WORK TO BE COMPLETED — List each line of the data that holds the word "FrameReg".

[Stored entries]
........
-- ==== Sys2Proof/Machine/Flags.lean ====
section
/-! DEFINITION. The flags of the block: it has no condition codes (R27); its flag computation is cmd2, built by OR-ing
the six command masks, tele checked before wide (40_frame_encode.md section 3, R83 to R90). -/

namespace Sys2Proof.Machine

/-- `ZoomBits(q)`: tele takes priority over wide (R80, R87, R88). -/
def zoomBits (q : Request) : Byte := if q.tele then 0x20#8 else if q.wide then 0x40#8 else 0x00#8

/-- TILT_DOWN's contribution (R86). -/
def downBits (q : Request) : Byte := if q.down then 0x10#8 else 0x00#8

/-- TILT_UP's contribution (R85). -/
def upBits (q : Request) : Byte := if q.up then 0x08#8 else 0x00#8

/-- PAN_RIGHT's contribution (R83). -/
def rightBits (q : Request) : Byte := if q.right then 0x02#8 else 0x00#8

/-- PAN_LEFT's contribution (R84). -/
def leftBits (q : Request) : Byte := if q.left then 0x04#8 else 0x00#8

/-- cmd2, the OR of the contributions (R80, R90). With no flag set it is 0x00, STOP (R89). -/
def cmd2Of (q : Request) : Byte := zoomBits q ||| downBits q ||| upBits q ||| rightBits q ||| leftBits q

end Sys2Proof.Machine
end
........
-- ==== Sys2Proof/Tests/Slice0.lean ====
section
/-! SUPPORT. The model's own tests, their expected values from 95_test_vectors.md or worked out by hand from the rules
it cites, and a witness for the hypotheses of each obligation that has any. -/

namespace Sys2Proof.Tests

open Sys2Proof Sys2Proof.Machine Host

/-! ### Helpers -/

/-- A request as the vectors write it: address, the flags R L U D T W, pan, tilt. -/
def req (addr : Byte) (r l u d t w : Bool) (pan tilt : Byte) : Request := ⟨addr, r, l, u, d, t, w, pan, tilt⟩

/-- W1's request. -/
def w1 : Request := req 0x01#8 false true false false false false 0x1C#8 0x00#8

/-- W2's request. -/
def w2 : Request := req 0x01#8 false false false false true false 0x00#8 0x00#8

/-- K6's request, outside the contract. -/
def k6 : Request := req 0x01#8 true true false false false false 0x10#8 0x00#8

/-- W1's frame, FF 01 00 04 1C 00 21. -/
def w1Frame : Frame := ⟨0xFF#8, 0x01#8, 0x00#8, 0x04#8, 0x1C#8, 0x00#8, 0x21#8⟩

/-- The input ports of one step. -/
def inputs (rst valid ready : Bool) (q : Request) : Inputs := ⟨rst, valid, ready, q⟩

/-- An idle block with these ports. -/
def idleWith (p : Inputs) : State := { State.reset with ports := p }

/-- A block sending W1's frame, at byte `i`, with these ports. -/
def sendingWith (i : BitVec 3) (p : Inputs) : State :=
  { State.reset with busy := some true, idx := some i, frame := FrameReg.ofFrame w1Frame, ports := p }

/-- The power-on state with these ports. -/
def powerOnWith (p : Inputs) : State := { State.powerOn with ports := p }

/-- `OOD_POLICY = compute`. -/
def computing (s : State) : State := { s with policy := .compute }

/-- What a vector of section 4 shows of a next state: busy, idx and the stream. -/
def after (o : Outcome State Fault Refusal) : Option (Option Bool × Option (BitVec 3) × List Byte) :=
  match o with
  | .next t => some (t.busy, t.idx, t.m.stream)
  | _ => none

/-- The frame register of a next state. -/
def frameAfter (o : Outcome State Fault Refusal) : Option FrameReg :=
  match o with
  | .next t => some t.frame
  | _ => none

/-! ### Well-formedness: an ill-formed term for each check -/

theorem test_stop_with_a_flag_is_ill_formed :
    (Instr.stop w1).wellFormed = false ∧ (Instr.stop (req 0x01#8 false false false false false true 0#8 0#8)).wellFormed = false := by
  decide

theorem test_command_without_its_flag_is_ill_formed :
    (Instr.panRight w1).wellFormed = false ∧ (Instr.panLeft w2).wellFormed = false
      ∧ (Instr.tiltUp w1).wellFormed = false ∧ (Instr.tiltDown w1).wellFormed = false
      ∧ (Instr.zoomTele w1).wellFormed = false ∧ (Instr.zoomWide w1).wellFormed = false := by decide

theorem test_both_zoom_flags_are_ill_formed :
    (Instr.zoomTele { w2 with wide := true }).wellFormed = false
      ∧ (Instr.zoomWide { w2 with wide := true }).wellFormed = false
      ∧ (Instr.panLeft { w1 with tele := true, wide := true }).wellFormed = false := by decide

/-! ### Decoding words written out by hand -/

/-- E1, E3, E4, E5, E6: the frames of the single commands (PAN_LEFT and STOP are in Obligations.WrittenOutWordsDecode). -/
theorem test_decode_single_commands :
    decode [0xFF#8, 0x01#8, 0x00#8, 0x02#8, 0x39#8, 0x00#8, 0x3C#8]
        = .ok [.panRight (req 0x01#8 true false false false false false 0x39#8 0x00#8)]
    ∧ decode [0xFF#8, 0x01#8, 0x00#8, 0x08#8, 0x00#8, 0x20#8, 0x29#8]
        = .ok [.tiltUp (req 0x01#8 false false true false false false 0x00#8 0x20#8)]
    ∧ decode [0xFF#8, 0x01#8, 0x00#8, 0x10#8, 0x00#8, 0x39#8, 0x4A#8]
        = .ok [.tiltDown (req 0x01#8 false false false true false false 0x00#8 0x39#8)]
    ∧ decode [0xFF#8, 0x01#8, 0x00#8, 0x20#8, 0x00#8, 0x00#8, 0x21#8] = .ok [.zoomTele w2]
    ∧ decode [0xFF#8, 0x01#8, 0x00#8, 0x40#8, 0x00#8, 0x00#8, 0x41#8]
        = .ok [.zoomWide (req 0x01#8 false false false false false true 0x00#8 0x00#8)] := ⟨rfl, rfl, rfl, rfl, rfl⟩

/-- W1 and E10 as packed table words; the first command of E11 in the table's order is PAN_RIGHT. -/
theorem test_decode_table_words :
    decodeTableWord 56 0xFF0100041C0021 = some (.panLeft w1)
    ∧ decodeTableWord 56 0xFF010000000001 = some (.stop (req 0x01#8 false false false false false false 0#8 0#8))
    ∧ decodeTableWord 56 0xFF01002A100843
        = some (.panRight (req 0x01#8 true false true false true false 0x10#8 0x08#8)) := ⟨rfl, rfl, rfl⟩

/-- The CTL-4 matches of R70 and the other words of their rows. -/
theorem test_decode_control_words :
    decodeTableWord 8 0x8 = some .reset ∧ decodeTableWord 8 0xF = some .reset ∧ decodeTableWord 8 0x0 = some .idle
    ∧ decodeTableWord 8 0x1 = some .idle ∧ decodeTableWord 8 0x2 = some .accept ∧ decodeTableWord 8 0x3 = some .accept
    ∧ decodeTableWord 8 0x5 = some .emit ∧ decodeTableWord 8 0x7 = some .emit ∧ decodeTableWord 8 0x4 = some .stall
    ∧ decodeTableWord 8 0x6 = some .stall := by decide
........
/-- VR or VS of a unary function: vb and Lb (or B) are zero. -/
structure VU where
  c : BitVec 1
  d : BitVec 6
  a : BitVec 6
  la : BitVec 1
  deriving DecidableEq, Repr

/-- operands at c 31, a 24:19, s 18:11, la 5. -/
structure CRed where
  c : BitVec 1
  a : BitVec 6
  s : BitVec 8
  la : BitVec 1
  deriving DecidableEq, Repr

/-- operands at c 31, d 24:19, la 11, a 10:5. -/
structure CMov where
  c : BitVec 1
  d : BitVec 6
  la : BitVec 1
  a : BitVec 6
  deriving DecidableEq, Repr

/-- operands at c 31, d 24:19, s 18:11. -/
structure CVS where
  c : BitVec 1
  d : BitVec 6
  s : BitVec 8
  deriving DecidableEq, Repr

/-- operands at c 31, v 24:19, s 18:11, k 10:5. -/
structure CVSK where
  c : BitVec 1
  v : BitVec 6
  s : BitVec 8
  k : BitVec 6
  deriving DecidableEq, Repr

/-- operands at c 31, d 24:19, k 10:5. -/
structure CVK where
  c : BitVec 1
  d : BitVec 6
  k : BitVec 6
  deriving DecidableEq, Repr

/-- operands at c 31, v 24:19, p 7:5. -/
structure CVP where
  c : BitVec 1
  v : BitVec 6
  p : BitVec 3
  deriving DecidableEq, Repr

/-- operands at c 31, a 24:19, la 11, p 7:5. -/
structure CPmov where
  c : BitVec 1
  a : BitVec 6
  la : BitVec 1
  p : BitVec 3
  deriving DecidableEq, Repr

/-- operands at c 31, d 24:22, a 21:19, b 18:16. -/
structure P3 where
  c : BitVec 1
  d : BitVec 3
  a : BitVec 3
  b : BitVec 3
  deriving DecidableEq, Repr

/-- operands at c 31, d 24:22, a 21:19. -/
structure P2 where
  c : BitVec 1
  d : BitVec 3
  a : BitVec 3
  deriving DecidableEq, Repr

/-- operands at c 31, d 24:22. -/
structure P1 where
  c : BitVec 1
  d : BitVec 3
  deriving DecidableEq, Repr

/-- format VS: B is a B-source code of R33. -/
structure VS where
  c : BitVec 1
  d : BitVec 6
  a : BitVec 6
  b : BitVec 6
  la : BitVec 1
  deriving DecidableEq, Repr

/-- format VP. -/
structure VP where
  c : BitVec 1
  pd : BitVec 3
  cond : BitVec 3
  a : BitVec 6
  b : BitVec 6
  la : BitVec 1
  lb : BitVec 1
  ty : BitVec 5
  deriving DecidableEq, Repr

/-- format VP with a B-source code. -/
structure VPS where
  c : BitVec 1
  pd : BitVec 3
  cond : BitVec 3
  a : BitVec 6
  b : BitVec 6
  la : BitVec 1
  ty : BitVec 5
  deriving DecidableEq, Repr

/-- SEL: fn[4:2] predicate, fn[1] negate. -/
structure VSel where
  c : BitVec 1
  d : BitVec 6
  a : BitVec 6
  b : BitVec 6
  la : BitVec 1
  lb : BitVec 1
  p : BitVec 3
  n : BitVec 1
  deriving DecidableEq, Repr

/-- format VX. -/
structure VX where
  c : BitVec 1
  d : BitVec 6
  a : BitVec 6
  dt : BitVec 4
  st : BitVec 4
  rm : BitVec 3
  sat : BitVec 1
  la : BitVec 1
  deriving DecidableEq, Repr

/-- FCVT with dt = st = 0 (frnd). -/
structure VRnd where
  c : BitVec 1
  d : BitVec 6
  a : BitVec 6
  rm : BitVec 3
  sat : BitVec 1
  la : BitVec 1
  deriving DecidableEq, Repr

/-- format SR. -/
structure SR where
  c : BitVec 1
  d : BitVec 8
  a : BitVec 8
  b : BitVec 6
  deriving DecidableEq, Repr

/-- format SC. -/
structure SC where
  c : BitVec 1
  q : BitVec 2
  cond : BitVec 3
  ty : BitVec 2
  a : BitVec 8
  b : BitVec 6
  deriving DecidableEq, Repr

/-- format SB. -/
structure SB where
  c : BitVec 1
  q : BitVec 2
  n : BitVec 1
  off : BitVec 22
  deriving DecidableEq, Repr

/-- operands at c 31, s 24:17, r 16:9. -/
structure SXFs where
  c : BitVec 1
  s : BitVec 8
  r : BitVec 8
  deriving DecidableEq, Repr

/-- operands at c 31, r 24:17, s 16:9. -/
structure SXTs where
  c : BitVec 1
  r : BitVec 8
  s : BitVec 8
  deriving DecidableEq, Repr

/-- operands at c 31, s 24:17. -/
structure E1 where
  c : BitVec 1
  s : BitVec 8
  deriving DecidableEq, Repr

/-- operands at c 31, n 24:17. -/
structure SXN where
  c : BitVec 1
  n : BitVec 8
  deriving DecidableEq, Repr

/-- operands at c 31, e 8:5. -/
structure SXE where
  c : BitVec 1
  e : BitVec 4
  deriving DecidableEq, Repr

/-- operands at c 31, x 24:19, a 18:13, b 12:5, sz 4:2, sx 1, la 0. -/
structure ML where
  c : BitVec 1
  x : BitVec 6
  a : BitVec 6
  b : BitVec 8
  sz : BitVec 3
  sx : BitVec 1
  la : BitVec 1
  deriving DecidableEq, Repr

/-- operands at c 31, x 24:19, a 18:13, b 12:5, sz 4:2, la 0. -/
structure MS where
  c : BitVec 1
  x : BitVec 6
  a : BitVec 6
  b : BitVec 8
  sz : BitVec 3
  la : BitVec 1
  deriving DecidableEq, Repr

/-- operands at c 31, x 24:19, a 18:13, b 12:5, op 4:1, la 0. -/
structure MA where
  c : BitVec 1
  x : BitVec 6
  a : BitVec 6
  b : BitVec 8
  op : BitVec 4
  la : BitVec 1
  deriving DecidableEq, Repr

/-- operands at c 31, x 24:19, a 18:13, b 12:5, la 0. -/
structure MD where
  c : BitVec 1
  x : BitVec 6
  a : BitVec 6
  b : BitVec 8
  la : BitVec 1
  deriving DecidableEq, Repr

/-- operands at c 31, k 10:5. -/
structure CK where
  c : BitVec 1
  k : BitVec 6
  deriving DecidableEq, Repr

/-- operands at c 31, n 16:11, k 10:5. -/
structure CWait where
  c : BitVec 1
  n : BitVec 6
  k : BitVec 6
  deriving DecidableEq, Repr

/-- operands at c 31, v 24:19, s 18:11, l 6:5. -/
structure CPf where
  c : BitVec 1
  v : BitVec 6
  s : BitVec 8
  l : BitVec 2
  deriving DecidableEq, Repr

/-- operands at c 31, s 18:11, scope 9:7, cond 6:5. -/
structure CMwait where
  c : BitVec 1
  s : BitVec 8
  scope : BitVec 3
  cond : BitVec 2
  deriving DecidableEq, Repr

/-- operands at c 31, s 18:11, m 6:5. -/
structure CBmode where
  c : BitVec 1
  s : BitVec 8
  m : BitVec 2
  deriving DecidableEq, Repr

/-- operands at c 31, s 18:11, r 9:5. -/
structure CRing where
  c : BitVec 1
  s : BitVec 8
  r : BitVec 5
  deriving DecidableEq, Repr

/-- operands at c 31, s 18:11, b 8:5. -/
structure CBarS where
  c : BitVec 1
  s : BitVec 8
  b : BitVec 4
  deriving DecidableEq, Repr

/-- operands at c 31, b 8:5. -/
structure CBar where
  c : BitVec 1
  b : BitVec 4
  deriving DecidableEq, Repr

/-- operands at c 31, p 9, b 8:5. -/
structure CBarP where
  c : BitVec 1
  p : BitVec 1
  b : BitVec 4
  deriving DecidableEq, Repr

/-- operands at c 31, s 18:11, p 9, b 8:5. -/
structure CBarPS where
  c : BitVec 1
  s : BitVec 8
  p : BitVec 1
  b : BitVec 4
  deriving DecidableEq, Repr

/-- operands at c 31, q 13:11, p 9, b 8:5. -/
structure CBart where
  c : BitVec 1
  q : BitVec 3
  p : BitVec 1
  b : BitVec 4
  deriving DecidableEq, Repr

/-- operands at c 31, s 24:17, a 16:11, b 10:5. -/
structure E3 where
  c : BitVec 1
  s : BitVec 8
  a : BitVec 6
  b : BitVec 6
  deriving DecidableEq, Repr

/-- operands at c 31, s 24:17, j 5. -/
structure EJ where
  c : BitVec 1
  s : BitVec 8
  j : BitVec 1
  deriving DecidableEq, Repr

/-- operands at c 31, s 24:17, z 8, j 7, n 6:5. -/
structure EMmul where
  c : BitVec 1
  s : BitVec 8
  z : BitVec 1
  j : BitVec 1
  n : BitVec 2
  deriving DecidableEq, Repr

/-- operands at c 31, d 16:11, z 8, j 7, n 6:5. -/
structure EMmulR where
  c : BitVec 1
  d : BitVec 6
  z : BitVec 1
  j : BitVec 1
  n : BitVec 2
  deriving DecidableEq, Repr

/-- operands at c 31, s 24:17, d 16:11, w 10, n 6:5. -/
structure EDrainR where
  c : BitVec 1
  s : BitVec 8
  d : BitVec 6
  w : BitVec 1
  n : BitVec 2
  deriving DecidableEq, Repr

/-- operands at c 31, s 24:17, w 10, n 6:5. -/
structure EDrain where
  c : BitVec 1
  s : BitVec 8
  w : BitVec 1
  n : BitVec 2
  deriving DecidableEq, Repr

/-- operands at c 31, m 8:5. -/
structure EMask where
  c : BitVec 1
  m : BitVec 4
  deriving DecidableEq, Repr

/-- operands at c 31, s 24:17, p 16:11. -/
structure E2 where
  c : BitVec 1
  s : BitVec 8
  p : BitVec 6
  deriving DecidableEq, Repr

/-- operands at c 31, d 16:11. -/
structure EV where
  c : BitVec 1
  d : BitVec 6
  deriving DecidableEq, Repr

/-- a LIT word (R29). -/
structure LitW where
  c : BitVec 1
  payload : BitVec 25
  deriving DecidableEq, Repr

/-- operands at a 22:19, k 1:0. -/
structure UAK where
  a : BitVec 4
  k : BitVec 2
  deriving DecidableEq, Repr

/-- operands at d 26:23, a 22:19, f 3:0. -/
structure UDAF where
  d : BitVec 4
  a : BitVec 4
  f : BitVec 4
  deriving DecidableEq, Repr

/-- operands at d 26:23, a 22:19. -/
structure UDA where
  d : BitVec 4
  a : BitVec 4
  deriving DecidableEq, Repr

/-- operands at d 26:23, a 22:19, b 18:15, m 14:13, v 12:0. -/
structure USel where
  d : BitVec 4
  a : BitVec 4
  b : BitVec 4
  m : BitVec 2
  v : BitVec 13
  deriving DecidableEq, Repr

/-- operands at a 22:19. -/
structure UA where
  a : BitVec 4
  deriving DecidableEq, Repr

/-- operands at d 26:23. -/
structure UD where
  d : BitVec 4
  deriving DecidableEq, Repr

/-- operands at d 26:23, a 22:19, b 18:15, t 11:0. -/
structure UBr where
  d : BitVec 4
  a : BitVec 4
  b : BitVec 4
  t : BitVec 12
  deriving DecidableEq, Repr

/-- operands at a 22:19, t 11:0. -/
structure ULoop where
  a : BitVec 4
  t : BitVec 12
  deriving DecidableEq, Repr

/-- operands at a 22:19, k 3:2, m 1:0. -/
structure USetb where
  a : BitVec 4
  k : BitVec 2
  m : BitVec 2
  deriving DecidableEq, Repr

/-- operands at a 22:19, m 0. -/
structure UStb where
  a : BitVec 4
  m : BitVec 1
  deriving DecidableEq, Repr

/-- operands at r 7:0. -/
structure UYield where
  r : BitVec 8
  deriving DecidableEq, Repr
........
EXPECTED ANSWER —
  { State.reset with busy := some true, idx := some i, frame := FrameReg.ofFrame w1Frame, ports := p }
def frameAfter (o : Outcome State Fault Refusal) : Option FrameReg :=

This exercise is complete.